Of course, the whole thing makes more sense and takes less time to tell if you take Jehovah out of it. But I hadn't gotten that far yet.

Birthdays. I had no birthday parties up until age 10. They said - they being a bunch of larger children who claimed adulthood - that Jesus didn't celebrate His birthday, so neither should we. And that almost makes sense. Except... we don't know Jesus didn't celebrate his birthday. I read and read and read. It said nothing about him having a birthday party. But it also didn't say anything about him not having a birthday party. The same was said with Christmas.

Then I thought, "That poor kid! Jesus was a Jehovah's Witness!". And without knowing it, I had struck on the circular argument. I was OK with all of this until a Jewish girl at school (a Rothschild, as I recall) told me that Jesus was a Jew. So I asked another friend. And another.

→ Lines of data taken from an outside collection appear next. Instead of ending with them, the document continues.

/-- A read runs into a command in its output buffer only (spec/70 R256). -/
theorem concurrent_read_iff {a : Nat} {s : State} :
    concurrent .read a s = true ↔ s.status.busy = true ∧ inOutput s a = true := by
  simp [concurrent]

/-- An access of another converter to its own buffer is refused in a buffer of a running command, and else performed. -/
theorem otherAccess_own (acc : Access) {k a : Nat} {s : State} {p : BufferPair} (hp : s.others[k]? = some p)
    (hown : pairGrants acc p a = true) (t : State) :
    (s.status.busy = true ∧ pairHolds (ownPair s) a = true →
        otherAccess acc k a s t = .refused .concurrentAccess) ∧
      (¬(s.status.busy = true ∧ pairHolds (ownPair s) a = true) → otherAccess acc k a s t = .next t) := by
  rw [otherAccess, hp]
  simp [hown]

/-- Two pairs meet exactly when some address is in both (spec/20 R68). -/
theorem pairsMeet_iff {p q : BufferPair} :
    pairsMeet p q = true ↔ ∃ a, pairHolds p a = true ∧ pairHolds q a = true := by
  rw [← not_iff_not, Bool.not_eq_true, pairsMeet_eq_false_iff, not_exists]

/-- A pair meets another converter that runs exactly when it meets the pair of one. -/
theorem meetsOther_iff {p : BufferPair} {s : State} :
    meetsOther p s = true ↔ ∃ q ∈ s.others, pairsMeet q p = true := by
  simp only [meetsOther, List.any_eq_true, pairsMeet_iff, and_comm]

/-- A start is refused where its pair shares a byte with one of a running command, and else adds its pair. -/
theorem otherStart_shares (p : BufferPair) (s : State) :
    (((s.status.busy = true ∧ pairsMeet (ownPair s) p = true) ∨ meetsOther p s = true) →
        otherStart p s = .refused .concurrentAccess) ∧
      (¬((s.status.busy = true ∧ pairsMeet (ownPair s) p = true) ∨ meetsOther p s = true) →
        otherStart p s = .next { s with others := s.others ++ [p] }) := by
  simp only [otherStart, ← Bool.and_eq_true, ← Bool.or_eq_true]
  exact ⟨fun h => if_pos h, fun h => if_neg h⟩

/-- A stored byte is read back from canonical memory, and no other byte changes. -/
theorem memGet_memPut (m : List Host.Cell) (a : Nat) (v : Byte) :
    (memWf m = true → memGet (memPut m a v) a = v) ∧ ∀ b, b ≠ a → memGet (memPut m a v) b = memGet m b :=
  ⟨fun hm => memGet_memPut_same hm a v, fun _ hb => memGet_memPut_ne m v hb⟩

/-- Settles O41, move by move: each is refused under the condition its operation tests, and else performed. -/
theorem concurrentAccessIsRefused : Obligations.ConcurrentAccessIsRefused := by
  intro s x rest inside input output reads writes writing
  have hown (a : Nat) : pairHolds (ownPair s) a = true ↔ input a ∨ output a :=
    pairHolds_ownPair.trans (or_congr inInput_iff inOutput_iff)
  have hpair (p : BufferPair) (a : Nat) : pairHolds p a = true ↔ reads p a ∨ writes p a :=
    pairHolds_iff.trans (or_congr pairInput_iff pairOutput_iff)
  have hwritten (v : Byte) : writing v { s with turns := rest, mem := memPut s.mem x.toNat v } :=
    ⟨rfl, memGet_memPut s.mem x.toNat v⟩
  refine ⟨fun v hturn => ?_, fun hturn => ?_, fun p hturn => ?_,
    fun k p hp => ⟨fun hturn hx => ?_, fun v hturn hx => ?_⟩⟩ <;> rw [step_of_turn hturn rfl]
  · rw [← hown, ← concurrent_write_iff]
    obtain ⟨hrefused, hnext⟩ := agentAccess_cases .write x.toNat { s with turns := rest }
      { s with turns := rest, mem := memPut s.mem x.toNat v }
    exact ⟨hrefused, fun h => ⟨_, hnext h, hwritten v⟩⟩
  · have hout : inOutput s x.toNat = true ↔ output x.toNat := inOutput_iff
    rw [← hout, ← concurrent_read_iff]
    exact agentAccess_cases .read x.toNat { s with turns := rest } _
  · simp only [← hown, ← hpair, ← pairsMeet_iff, ← meetsOther_iff]
    exact otherStart_shares p { s with turns := rest }
  · rw [← hown]
    exact otherAccess_own .read (s := { s with turns := rest }) hp (pairInput_iff.2 hx) _
  · rw [← hown]
    obtain ⟨hrefused, hnext⟩ := otherAccess_own .write (s := { s with turns := rest }) hp (pairOutput_iff.2 hx)
      { s with turns := rest, mem := memPut s.mem x.toNat v }
    exact ⟨hrefused, fun h => ⟨_, hnext h, hwritten v⟩⟩

end Sys2Proof.Machine

/-! ### Accesses that are not served -/

namespace Sys2Proof.Machine

/-- A byte is not served exactly when no region that holds it grants the access, or a device region holds it. -/
theorem not_byteServed_iff {p : Platform} {acc : Access} {a : Nat} :
    ¬byteServed p acc a ↔
      (∀ r ∈ p.regions, regionHolds r a = true → regionGrants acc r = false) ∨
        ∃ r ∈ p.regions, regionHolds r a = true ∧ r.kind = .device := by
  have hdevice (r : Region) : r.kind ≠ .ordinary ↔ r.kind = .device := by cases r.kind <;> simp
  rw [byteServed, not_and_or]
  refine or_congr ?_ ?_
  · simp only [not_exists, not_and]
    exact forall₂_congr fun r _ => by rw [← Bool.not_eq_true (regionGrants acc r), imp_not_comm]
  · push Not
    simp only [hdevice]

/-- Settles O34: each of the five is an access to the bytes named, and one of these bytes is not served. -/
theorem refusedAccessLeavesStateAlone : Obligations.RefusedAccessLeavesStateAlone := by
  intro s x y no
  have hnothing {acc : Access} {a n : Nat} (t : State) : no acc a n → access acc a n s t = .next s :=
    fun ⟨htop, _, hk, hbyte⟩ => access_notServed htop hk (not_byteServed_iff.2 hbyte)
  exact ⟨hnothing _, hnothing _, hnothing _, fun h => ⟨hnothing _ h, hnothing _ h⟩⟩

end Sys2Proof.Machine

So the wisdom of the 1st grade verified that Jesus was a Jew, not a Jehovah's Witness. And Jewish people celebrated birthdays. No Christmas, but Hanukkah.

And wait a minute! What about these three wise men and the gifts that first night?

Clearly, the adults had this all wrong. They did that a lot, but I had no idea how much until I almost became one myself.

(to be continued)

1 Somewhere there is a marketer who will now write a book about appealing to the center of the being of a market. Ain't that original...
2 And I keep forgetting people think that is weird. So I slip now and then. Sorry.
3 I'd also tell you that I have a burning sensation in my feet and need some tinactin.